### TRY IT
Give again, word for word, each line from the top of the listing through the line that holds "if s.enabled (portPage".

### RECORDED INFORMATION
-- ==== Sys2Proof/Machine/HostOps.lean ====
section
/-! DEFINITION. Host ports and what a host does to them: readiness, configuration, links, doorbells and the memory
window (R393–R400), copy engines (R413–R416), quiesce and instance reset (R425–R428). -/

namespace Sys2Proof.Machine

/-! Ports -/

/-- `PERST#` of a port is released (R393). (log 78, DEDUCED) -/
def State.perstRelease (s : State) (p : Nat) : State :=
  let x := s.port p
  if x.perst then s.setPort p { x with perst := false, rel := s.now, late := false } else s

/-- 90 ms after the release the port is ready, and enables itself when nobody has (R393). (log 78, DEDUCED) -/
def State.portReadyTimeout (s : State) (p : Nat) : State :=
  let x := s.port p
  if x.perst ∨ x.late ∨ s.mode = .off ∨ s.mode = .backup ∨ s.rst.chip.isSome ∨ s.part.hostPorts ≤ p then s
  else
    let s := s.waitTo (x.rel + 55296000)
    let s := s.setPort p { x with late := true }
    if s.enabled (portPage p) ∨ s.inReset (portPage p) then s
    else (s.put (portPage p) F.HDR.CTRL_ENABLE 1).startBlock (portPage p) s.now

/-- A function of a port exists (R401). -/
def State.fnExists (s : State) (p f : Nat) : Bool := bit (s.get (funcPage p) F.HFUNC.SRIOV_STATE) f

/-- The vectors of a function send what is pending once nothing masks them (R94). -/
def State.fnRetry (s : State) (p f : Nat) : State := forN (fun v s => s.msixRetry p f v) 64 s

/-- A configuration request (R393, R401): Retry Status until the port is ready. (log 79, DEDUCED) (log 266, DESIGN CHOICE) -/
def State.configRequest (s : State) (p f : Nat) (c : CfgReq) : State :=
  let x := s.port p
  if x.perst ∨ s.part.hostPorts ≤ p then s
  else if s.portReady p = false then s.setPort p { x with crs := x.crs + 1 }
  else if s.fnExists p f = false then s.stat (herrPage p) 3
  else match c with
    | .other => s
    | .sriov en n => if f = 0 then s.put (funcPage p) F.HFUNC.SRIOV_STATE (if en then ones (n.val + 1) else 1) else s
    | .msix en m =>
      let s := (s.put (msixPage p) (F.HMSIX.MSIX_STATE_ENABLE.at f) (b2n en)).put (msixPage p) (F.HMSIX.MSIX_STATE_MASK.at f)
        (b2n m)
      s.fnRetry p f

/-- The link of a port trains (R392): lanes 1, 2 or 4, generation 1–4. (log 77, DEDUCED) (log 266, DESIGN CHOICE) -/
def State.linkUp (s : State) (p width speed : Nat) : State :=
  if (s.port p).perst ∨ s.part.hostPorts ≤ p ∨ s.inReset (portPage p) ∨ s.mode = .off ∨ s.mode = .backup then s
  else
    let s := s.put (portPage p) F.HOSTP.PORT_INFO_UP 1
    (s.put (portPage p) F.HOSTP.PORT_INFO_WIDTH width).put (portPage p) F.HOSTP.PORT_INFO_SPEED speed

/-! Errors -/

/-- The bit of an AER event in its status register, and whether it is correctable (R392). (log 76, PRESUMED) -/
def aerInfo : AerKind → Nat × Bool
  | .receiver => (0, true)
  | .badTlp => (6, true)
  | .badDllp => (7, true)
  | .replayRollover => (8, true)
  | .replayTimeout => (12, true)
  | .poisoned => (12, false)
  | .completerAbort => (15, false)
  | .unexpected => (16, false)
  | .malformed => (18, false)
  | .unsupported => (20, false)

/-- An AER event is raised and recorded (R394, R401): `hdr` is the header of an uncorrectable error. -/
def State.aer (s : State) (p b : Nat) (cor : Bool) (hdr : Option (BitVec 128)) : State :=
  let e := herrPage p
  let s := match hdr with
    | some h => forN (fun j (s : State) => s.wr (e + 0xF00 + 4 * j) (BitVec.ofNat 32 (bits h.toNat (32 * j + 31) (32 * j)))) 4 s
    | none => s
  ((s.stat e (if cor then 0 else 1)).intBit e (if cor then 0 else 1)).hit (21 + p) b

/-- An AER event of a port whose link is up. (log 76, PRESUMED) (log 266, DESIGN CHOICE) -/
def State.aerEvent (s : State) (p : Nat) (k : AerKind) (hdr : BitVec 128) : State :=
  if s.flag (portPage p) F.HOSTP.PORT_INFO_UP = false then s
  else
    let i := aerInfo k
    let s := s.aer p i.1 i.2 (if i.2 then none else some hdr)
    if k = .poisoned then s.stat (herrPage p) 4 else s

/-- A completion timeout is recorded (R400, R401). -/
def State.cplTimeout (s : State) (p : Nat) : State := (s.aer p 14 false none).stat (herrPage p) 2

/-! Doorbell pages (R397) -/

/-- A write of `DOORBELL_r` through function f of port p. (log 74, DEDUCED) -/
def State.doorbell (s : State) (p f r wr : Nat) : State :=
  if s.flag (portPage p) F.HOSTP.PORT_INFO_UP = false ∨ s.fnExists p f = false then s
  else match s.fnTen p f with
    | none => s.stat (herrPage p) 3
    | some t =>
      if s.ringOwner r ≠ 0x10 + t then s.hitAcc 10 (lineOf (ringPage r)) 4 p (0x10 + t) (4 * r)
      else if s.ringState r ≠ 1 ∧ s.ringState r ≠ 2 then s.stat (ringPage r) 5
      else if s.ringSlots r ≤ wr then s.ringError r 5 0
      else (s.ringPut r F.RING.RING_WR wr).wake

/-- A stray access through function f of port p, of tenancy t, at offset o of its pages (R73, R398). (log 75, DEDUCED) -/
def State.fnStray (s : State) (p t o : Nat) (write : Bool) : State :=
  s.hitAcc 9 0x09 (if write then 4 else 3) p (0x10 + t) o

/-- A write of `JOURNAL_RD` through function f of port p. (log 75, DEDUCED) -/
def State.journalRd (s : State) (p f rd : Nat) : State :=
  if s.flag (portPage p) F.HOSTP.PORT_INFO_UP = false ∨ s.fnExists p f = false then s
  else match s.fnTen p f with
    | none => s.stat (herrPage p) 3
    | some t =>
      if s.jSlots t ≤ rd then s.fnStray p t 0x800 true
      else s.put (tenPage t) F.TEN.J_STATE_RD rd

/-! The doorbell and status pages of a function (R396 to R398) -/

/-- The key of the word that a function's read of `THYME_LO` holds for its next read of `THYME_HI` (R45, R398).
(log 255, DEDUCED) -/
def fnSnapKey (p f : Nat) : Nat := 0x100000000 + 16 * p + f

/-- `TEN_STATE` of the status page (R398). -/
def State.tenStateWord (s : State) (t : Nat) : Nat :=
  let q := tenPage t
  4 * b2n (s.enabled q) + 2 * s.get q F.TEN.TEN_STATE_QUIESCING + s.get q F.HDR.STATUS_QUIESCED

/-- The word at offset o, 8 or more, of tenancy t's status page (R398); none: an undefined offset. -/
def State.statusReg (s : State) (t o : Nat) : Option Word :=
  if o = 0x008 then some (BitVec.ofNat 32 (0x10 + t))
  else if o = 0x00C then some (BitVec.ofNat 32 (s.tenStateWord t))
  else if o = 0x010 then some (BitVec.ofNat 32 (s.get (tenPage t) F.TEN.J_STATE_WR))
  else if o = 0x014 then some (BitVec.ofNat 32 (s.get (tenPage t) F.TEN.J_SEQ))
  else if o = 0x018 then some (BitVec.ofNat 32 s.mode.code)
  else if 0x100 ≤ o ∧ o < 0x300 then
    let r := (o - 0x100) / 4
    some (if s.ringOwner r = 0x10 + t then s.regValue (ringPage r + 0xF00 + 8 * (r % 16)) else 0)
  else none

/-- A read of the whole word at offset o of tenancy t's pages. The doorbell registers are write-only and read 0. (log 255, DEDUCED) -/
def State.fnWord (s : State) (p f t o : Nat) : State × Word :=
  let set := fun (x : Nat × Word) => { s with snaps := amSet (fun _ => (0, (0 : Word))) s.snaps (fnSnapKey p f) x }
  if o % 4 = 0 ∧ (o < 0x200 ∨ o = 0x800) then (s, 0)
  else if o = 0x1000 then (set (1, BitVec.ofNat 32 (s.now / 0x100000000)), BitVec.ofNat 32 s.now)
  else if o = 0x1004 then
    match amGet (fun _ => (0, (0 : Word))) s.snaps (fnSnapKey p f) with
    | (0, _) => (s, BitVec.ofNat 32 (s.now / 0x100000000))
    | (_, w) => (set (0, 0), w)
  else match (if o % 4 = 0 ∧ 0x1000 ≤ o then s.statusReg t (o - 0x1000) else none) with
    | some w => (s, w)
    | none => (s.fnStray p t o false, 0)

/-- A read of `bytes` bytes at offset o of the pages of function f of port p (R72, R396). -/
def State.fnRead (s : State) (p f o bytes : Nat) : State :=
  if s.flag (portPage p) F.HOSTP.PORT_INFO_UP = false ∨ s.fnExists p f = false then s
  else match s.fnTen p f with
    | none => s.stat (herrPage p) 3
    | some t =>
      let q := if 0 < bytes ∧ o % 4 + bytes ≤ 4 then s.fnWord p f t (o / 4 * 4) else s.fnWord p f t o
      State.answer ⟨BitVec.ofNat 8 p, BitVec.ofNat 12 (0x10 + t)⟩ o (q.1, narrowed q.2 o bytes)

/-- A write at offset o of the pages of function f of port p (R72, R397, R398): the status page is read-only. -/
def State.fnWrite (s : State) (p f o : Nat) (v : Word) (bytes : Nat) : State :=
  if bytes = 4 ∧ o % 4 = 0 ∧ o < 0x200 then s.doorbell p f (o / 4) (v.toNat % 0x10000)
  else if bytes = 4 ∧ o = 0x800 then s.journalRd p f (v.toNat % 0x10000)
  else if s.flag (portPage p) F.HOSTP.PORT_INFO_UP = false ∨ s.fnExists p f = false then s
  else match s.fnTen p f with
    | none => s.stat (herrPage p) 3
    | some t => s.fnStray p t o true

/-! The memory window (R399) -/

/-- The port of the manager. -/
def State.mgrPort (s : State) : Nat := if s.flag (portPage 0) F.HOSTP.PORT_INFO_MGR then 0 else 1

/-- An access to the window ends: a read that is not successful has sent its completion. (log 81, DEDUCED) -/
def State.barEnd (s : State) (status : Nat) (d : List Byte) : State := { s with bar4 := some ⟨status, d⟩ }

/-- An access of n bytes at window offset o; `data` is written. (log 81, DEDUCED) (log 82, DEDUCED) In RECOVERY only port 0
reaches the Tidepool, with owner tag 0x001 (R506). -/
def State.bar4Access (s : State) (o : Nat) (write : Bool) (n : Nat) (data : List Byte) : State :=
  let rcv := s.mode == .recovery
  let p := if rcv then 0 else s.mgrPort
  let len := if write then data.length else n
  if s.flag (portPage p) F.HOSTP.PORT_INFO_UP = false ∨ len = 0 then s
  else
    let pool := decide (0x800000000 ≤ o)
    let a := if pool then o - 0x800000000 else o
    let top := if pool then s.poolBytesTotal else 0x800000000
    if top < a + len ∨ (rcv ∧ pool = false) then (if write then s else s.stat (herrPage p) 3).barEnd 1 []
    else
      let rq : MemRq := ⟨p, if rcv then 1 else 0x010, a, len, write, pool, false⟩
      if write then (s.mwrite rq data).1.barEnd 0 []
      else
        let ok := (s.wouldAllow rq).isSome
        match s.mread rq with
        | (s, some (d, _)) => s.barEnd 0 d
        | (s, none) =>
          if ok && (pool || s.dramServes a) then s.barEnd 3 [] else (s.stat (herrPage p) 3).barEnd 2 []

### RESULT
-- ==== Sys2Proof/Machine/HostOps.lean ====
section
/-! DEFINITION. Host ports and what a host does to them: readiness, configuration, links, doorbells and the memory
window (R393–R400), copy engines (R413–R416), quiesce and instance reset (R425–R428). -/

namespace Sys2Proof.Machine

/-! Ports -/

/-- `PERST#` of a port is released (R393). (log 78, DEDUCED) -/
def State.perstRelease (s : State) (p : Nat) : State :=
  let x := s.port p
  if x.perst then s.setPort p { x with perst := false, rel := s.now, late := false } else s

/-- 90 ms after the release the port is ready, and enables itself when nobody has (R393). (log 78, DEDUCED) -/
def State.portReadyTimeout (s : State) (p : Nat) : State :=
  let x := s.port p
  if x.perst ∨ x.late ∨ s.mode = .off ∨ s.mode = .backup ∨ s.rst.chip.isSome ∨ s.part.hostPorts ≤ p then s
  else
    let s := s.waitTo (x.rel + 55296000)
    let s := s.setPort p { x with late := true }
    if s.enabled (portPage p) ∨ s.inReset (portPage p) then s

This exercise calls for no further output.